/-- Sensors, the thermal trip, JTAG, the light meter, the hourly write and the I3C address take effect (R519, R542, R546, R558 to
R563). -/
def Obligations.InstrumentRowsTakeEffect : Prop :=
  ∀ s : State,
    (∀ (temps : List Int) (dimm : Int) (rails : List Nat) (u : State), isLit s = true →
      countBands (s.setPkg { s.pkg with temps := temps.take 24, dimm := dimm, rails := rails.take 11 }) = u →
      (dieAbove u 1150 = none → isLit u = true → Ends (.thermalSample temps dimm rails) s (computeFractions u))
      ∧ ∀ d, dieAbove u 1150 = some d → Ends (.thermalSample temps dimm rails) s (tripNow d u))
    ∧ (∀ (die : Fin 24) (sensor : Nat), isLit s = true → sensor < sensorsOf die.val →
      die.val * 16 + sensor ∉ s.pkg.sensorsFailed → Ends (.sensorTimeout die sensor) s (raise 0x1006 none (die.val + 256 * sensor)
        (s.setPkg { s.pkg with sensorsFailed := setInsert (die.val * 16 + sensor) s.pkg.sensorsFailed })))
    ∧ (s.pkg.derating = true → slowed s.pkg = false → Ends .derateEndTimer s
      (raise 0x1003 none 0 (emit .alert [1] [] (setIntAll 3 (s.setPkg { s.pkg with derating := false, alert := false })))))
    ∧ (∀ stack : Fin 8, inS0 s = false → Ends (.catastrophicTemperatureAlarm stack) s (tripNow (16 + stack.val) s))
    ∧ (s.start.stage ≠ .off → 1 ∉ s.pkg.railsBad →
      Ends (.jtagInstruction .idcode) s (emit .tdo [idcode] [] (s.setPkg { s.pkg with jtag := .idcode }))
      ∧ Ends (.jtagInstruction .bypass) s (emit .tdo [0] [] (s.setPkg { s.pkg with jtag := .bypass })))
    ∧ (isLit s = true → scalar s 0x3800 1 0 = 1 → Ends .lmSample s ((List.range 64).foldl (fun u n => enterSample n u) s))
    ∧ (s.start.stage = .lit → Ends .lifetimeHourlyWrite s (writeLife (lifeBy 1 1 s)))
    ∧ (∀ address : BitVec 7, roadOpen s .i3c = true →
      Ends (.dynamicAddressAssignment address) s (s.setOd { s.od with i3c := some address }))

/-! ### The queue, rest, and what commands leave unchanged -/

/-- Every command answers a next state with the sender's queue as it was, so that commands run first in, first out (the block's own
rule, log entry 2). -/
def Obligations.CommandsLeaveTheQueue : Prop :=
  (∀ (c : Instr) (s : State), ∃ t, exec c s = .next t ∧ t.pending = s.pending)
  ∧ ∀ (c : Instr) (rest : List Instr) (s : State), ∃ t, step (s.setPending (c :: rest)) = .next t ∧ t.pending = rest

/-- A device in which nothing waits is at rest: what runs by itself after a command changes nothing. -/
def Obligations.QuietDeviceStaysAtRest : Prop := ∀ s : State, Quiet s → settle s = s

/-- Security messages leave tiers, tile bytes, Underlay, sessions of jobs, codec, compute, rings, shares, memory controllers, budgets,
dictionary, start, time, fuses and package as they were; requests that only read leave the security engine, flash, logs and
counters too. -/
def Obligations.SecurityAndRequestFrames : Prop :=
  ∀ (c : Instr) (s t : State), exec c s = .next t → (isSecurity c = true ∨ isRequest c = true) →
    (t.tier = s.tier ∧ t.und = s.und ∧ t.sess = s.sess ∧ t.codec = s.codec ∧ t.cmp = s.cmp ∧ t.queue = s.queue ∧ t.share = s.share
      ∧ t.dram = s.dram ∧ t.regul = s.regul ∧ t.od = s.od ∧ t.start = s.start ∧ t.time = s.time ∧ t.fuses = s.fuses
      ∧ t.pkg = s.pkg ∧ t.pending = s.pending)
    ∧ (∀ a, memAt t.tier.mem a = memAt s.tier.mem a)
    ∧ (isRequest c = true → t.sec = s.sec ∧ t.flash = s.flash ∧ t.logs = s.logs ∧ t.ctr = s.ctr)

/-- A step of a frame's own units stores to no tile: every byte of Ridge and Batten, every poison mark and every map entry is as it
was, and so are Underlay, flash, fuses, start, memory controllers, package and dictionary (R199, R211, R243, R246). -/
def Obligations.UnitStepFrames : Prop :=
  ∀ (c : Instr) (s t : State), exec c s = .next t → isUnitStep c = true →
    (∀ a, memAt t.tier.mem a = memAt s.tier.mem a) ∧ t.tier.poison = s.tier.poison ∧ t.tier.exts = s.tier.exts
      ∧ t.und = s.und ∧ t.flash = s.flash ∧ t.fuses = s.fuses ∧ t.start = s.start ∧ t.dram = s.dram ∧ t.pkg = s.pkg
      ∧ t.od = s.od ∧ t.pending = s.pending

/-- A row of a memory controller alone changes controllers, budgets, counters and logs, and nothing else (R371 to R379, R392). -/
def Obligations.ControllerFrames : Prop :=
  ∀ (c : Instr) (s t : State), exec c s = .next t → isController c = true →
    t = { s with dram := t.dram, regul := t.regul, ctr := t.ctr, logs := t.logs }
      ∧ ∀ a, memAt t.tier.mem a = memAt s.tier.mem a

/-! ### Invariants -/

/-- No step unburns a fuse: every copy of every bit of SVN_FLOOR, TREE_FUSES and DEBUG_CLOSE that is burned in s is burned in every
state that a step answers (R447, R488). -/
def Obligations.FusesOnlyBurn : Prop :=
  ∀ (f : Fuses) (s t : State), burnedIn f s.fuses → step s = .next t → burnedIn f t.fuses

/-- After reset no command waits, memory lists nothing and is in its form, nothing waits in the device, and S1 has begun (R506,
R508); the invariant of the fuses holds of its own fuses. -/
def Obligations.ResetLeaves : Prop :=
  State.reset.pending = [] ∧ State.reset.tier.mem = [] ∧ Memory.wf State.reset.tier.mem = true ∧ Quiet State.reset
    ∧ State.reset.start.stage = .oscDelay ∧ State.reset.start.phase = 1 ∧ isLit State.reset = false
    ∧ burnedIn State.reset.fuses State.reset.fuses

/-- The signer never takes an index that is not reserved, and never steps back in a tree (R458, R459): a security message, and
the opening of a tree, keep q at most RESERVED_TO. -/
def Obligations.SignerKeepsToItsReservation : Prop :=
  (∀ s : State, s.sec.q ≤ s.sec.reservedTo →
    (signAll s).sec.q ≤ (signAll s).sec.reservedTo ∧ ((signAll s).sec.tree = s.sec.tree → s.sec.q ≤ (signAll s).sec.q))
  ∧ ∀ (c : Instr) (s t : State), exec c s = .next t → (isSecurity c = true ∨ ∃ b, c = .treeOpenDone b) →
    s.sec.q ≤ s.sec.reservedTo → t.sec.q ≤ t.sec.reservedTo

/-! ### Results of rules -/

/-- The codec loses nothing (R136 to R142, R171): what an encoder makes of a block, with entries of its class and a slot and
generation that the header can name, passes every check of Table 4-7 and decodes to the block; and it is at most 4,080 B long. -/
def Obligations.CodedBlocksDecodeToTheirBytes : Prop :=
  ∀ (slot gen size : Nat) (wide : Bool) (entries : List Nat) (raw b : List Byte),
    slot < 64 → gen < 1024 → entries.length ≤ classSize size → raw.length = 4096 →
    encodeBlock slot gen size wide entries raw = some b →
    b.length ≤ 4080 ∧ decodeBlock b.length slot gen (some (wide, size, entries)) b = .ok raw

/-- Bytes stored in Ridge and Batten are read back, and every other byte reads as before (R82, R380). -/
def Obligations.StoredBytesAreReadBack : Prop :=
  ∀ (m : List Host.Cell) (a : Nat) (bs : List Byte),
    (∀ x, memAt (memStore m a bs) x = if a ≤ x ∧ x < a + bs.length then bs.getD (x - a) 0 else memAt m x)
    ∧ memRead (memStore m a bs) a bs.length = bs
    ∧ ∀ (c n : Nat), (c + n ≤ a ∨ a + bs.length ≤ c) → memRead (memStore m a bs) c n = memRead m c n

/-- A refresh that falls due is run with those postponed before it, each interval twice in doubled refresh, or is postponed, which at most
four intervals may be; none is skipped (R372). -/
def Obligations.RefreshesAreNeverSkipped : Prop :=
  ∀ (s t : State) (ctl : Ctl) (n rank bank : Nat) (doubled postpone : Bool), ctlNo ctl = n → ctlUp s n = true →
    exec (.refreshDue ⟨ctl, rank⟩ bank doubled postpone) s = .next t →
    ∀ late, MapOps.getD rank 0 (ctlOf s n).postponed = late →
      ((postpone = true ∧ late < 4) →
        (ctlOf t n).refreshes = (ctlOf s n).refreshes ∧ MapOps.getD rank 0 (ctlOf t n).postponed = late + 1)
      ∧ (¬ (postpone = true ∧ late < 4) →
        (ctlOf t n).refreshes = (ctlOf s n).refreshes + (late + 1) * (if doubled then 2 else 1)
          ∧ MapOps.getD rank 0 (ctlOf t n).postponed = 0)

/-- Stores to SQ_TAIL and CQ_HEAD (R267): of those that arrive between two samplings the latest counts and each overtaken one is
counted; those to a ring that is not ACTIVE are dropped and counted; a value out of range, and a CQ_HEAD that releases a record not
written, makes the ring FAULTED with its code. -/
def Obligations.DoorbellsFollowTheirRule : Prop :=
  ∀ (s : State) (port : Fin 4) (ld : Fin 16) (spid : Nat) (ring : Fin 64) (id : Nat) (stores : List (BitVec 16)),
    BarReady s (ldNo port ld) spid → ldNo port ld * 64 + ring.val = id →
    (ringState s id ≠ 1 → Rests (.sqTailDoorbell port ld spid ring stores) s (countBy 0x3070 3 stores.length s)
      ∧ Rests (.cqHeadWrite port ld spid ring stores) s (countBy 0x3070 3 stores.length s))
    ∧ ∀ (v : BitVec 16) (u : State), ringState s id = 1 → stores.getLast? = some v →
      countBy 0x3070 2 (stores.length - 1) s = u →
      (2 ^ (ringOf s id).sqLog2 ≤ v.toNat → Rests (.sqTailDoorbell port ld spid ring stores) s (faultRing id 1 u))
      ∧ (v.toNat < 2 ^ (ringOf s id).sqLog2 → Rests (.sqTailDoorbell port ld spid ring stores) s
        (modRing id (fun q => { q with sqTail := v.toNat }) u))
      ∧ (2 ^ (ringOf s id).cqLog2 ≤ v.toNat → Rests (.cqHeadWrite port ld spid ring stores) s (faultRing id 2 u))
      ∧ (v.toNat < 2 ^ (ringOf s id).cqLog2 →
        (((ringOf s id).cqTail + 2 ^ (ringOf s id).cqLog2 - (ringOf s id).cqHead) % 2 ^ (ringOf s id).cqLog2
            < (v.toNat + 2 ^ (ringOf s id).cqLog2 - (ringOf s id).cqHead) % 2 ^ (ringOf s id).cqLog2 →
          Rests (.cqHeadWrite port ld spid ring stores) s (faultRing id 2 u))
        ∧ ((v.toNat + 2 ^ (ringOf s id).cqLog2 - (ringOf s id).cqHead) % 2 ^ (ringOf s id).cqLog2
            ≤ ((ringOf s id).cqTail + 2 ^ (ringOf s id).cqLog2 - (ringOf s id).cqHead) % 2 ^ (ringOf s id).cqLog2 →
          Rests (.cqHeadWrite port ld spid ring stores) s (modRing id (fun q => { q with cqHead := v.toNat }) u)))

/-- The writes of a partition's entry (R297): only the three transitions of a sender take effect, a repeat changes nothing, and every
other write is REFUSED. -/
def Obligations.PartitionTransitionsFollowTheirRule : Prop :=
  ∀ (s : State) (road : Road) (p : Fin 64) (v : Nat) (o : OdObj) (u : State) (st mask : Nat),
    arrived road s = u → MayWrite s road 0x2101 (p.val + 1) 16 v o → field v 1 0 = st → field v 127 64 = mask →
    (st = partState u p.val → mask = ldMask u p.val → Serves (.partitionAssign road p v) s (written road 0x2101 (p.val + 1) s u))
    ∧ (¬ (st = partState u p.val ∧ mask = ldMask u p.val) →
      (partState u p.val = 0 → st = 1 → mask ≠ 0 → maskFree u p.val mask = true →
        Serves (.partitionAssign road p v) s (written road 0x2101 (p.val + 1) s (bindLds p.val mask u)))
      ∧ (partState u p.val = 1 → st = 1 → mask &&& ldMask u p.val = ldMask u p.val → maskFree u p.val mask = true →
        Serves (.partitionAssign road p v) s (written road 0x2101 (p.val + 1) s (bindLds p.val mask u)))
      ∧ (partState u p.val = 1 → st = 2 → mask = ldMask u p.val → (∀ q ∈ sharesIn u, field q.2 6 1 ≠ p.val) →
        Serves (.partitionAssign road p v) s (written road 0x2101 (p.val + 1) s (reassign p.val u)))
      ∧ (¬ (partState u p.val = 0 ∧ st = 1 ∧ mask ≠ 0 ∧ maskFree u p.val mask = true) →
        ¬ (partState u p.val = 1 ∧ st = 1 ∧ mask &&& ldMask u p.val = ldMask u p.val ∧ maskFree u p.val mask = true) →
        ¬ (partState u p.val = 1 ∧ st = 2 ∧ mask = ldMask u p.val ∧ ∀ q ∈ sharesIn u, field q.2 6 1 ≠ p.val) →
        Serves (.partitionAssign road p v) s ((writeAnswer road 0 0x2101 (p.val + 1) 3 u).setFuses s.fuses)))

/-- RELEASE of a port (R355): a contained port is released while its link is in L0 and its cause is not 5, else RELEASE_REFUSED is set
and nothing else changes; a port that is not contained is left as it is. -/
def Obligations.ContainmentReleaseFollowsItsRule : Prop :=
  ∀ (s : State) (port : Fin 4), served s = true →
    ((portOf s port.val).cause = 0 → Rests (.containmentRelease port) s s)
    ∧ ((portOf s port.val).cause ≠ 0 → ((portOf s port.val).up = false ∨ (portOf s port.val).cause = 5) →
      Rests (.containmentRelease port) s (modPort port.val (fun q => { q with refused := true }) s))
    ∧ ((portOf s port.val).cause ≠ 0 → (portOf s port.val).up = true → (portOf s port.val).cause ≠ 5 →
      Rests (.containmentRelease port) s (raiseEach 0x0902 (portParts s port.val) 0 (setInt port.val 1 ((ldsAt port.val).foldl (fun u i =>
        if ldFrozen u i then u else flushPba i (flushHeld i u))
        (modPort port.val (fun p => { p with cause := 0, refused := false }) s)))))

/-- A replay, and a wait that ends with the alert still present, are replays of the episode; the eighth fails the channel or stack, and
an episode ends with 64 commands that complete without an alert (R377; ReplayLimit is 8). -/
def Obligations.ReplayLimitFailsTheMemory : Prop :=
  ∀ (s : State) (ctl : Ctl) (n : Nat) (c : DramCtl), ctlNo ctl = n → ctlOf s n = c → c.state = 1 →
    (c.alert = true →
      (c.episode < 7 →
        Rests (.alertWaitExpired ctl) s (count 0x30A0 6 (modCtl n (fun q => { q with alert := true, episode := q.episode + 1 }) s))
        ∧ Rests (.replayDone ctl) s (count 0x30A0 6 (modCtl n (fun q => { q with
            alert := false, episode := q.episode + 1, openRows := reissued q, retry := q.retry.map (reissue s n c) }) s)))
      ∧ (7 ≤ c.episode →
        Rests (.alertWaitExpired ctl) s (memoryFails n 0
          (count 0x30A0 6 (modCtl n (fun q => { q with alert := true, episode := q.episode + 1 }) s)))
        ∧ Rests (.replayDone ctl) s (memoryFails n 0 (count 0x30A0 6 (modCtl n (fun q => { q with
            alert := false, episode := q.episode + 1, openRows := reissued q, retry := q.retry.map (reissue s n c) }) s)))))
    ∧ (c.alert = false → Ends (.replayEpisodeEnd ctl) s (modCtl n (fun q => { q with episode := 0 }) s))

/-- At its rollover a master's three charges return to 0 and its window begins anew; every other master's charges stay (R434). An
admission point that lets masters go loses no queued move: those of the masters that may go are let go, and every other stays as it
is (R437). -/
def Obligations.RolloverClearsOneMaster : Prop :=
  (∀ (s : State) (may : Nat → Bool) (l : List MoveReq) (r : MoveReq), r ∈ admitMoves may s l ↔
    (r.admitted = true ∧ r ∈ l) ∨ (r.admitted = false ∧ may r.master = false ∧ r ∈ l)
      ∨ ∃ q ∈ l, q.admitted = false ∧ may q.master = true ∧ r = { q with admitted := true })
  ∧ ∀ (s : State) (m k t : Nat), t < 3 →
    chargeOf (rollover m s) m t = 0 ∧ MapOps.getD m 0 (rollover m s).regul.began = nowUs s
      ∧ (k ≠ m → chargeOf (rollover m s) k t = chargeOf s k t
        ∧ MapOps.getD k 0 (rollover m s).regul.began = MapOps.getD k 0 s.regul.began)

### Problem to solve:
Word for word, reproduce the listing above from its start up to and including the line that has "(16 + stack.val) s))". Give only those lines.

### Finished task:
/-- Sensors, the thermal trip, JTAG, the light meter, the hourly write and the I3C address take effect (R519, R542, R546, R558 to
R563). -/
def Obligations.InstrumentRowsTakeEffect : Prop :=
  ∀ s : State,
    (∀ (temps : List Int) (dimm : Int) (rails : List Nat) (u : State), isLit s = true →
      countBands (s.setPkg { s.pkg with temps := temps.take 24, dimm := dimm, rails := rails.take 11 }) = u →
      (dieAbove u 1150 = none → isLit u = true → Ends (.thermalSample temps dimm rails) s (computeFractions u))
      ∧ ∀ d, dieAbove u 1150 = some d → Ends (.thermalSample temps dimm rails) s (tripNow d u))
    ∧ (∀ (die : Fin 24) (sensor : Nat), isLit s = true → sensor < sensorsOf die.val →
      die.val * 16 + sensor ∉ s.pkg.sensorsFailed → Ends (.sensorTimeout die sensor) s (raise 0x1006 none (die.val + 256 * sensor)
        (s.setPkg { s.pkg with sensorsFailed := setInsert (die.val * 16 + sensor) s.pkg.sensorsFailed })))
    ∧ (s.pkg.derating = true → slowed s.pkg = false → Ends .derateEndTimer s
      (raise 0x1003 none 0 (emit .alert [1] [] (setIntAll 3 (s.setPkg { s.pkg with derating := false, alert := false })))))
    ∧ (∀ stack : Fin 8, inS0 s = false → Ends (.catastrophicTemperatureAlarm stack) s (tripNow (16 + stack.val) s))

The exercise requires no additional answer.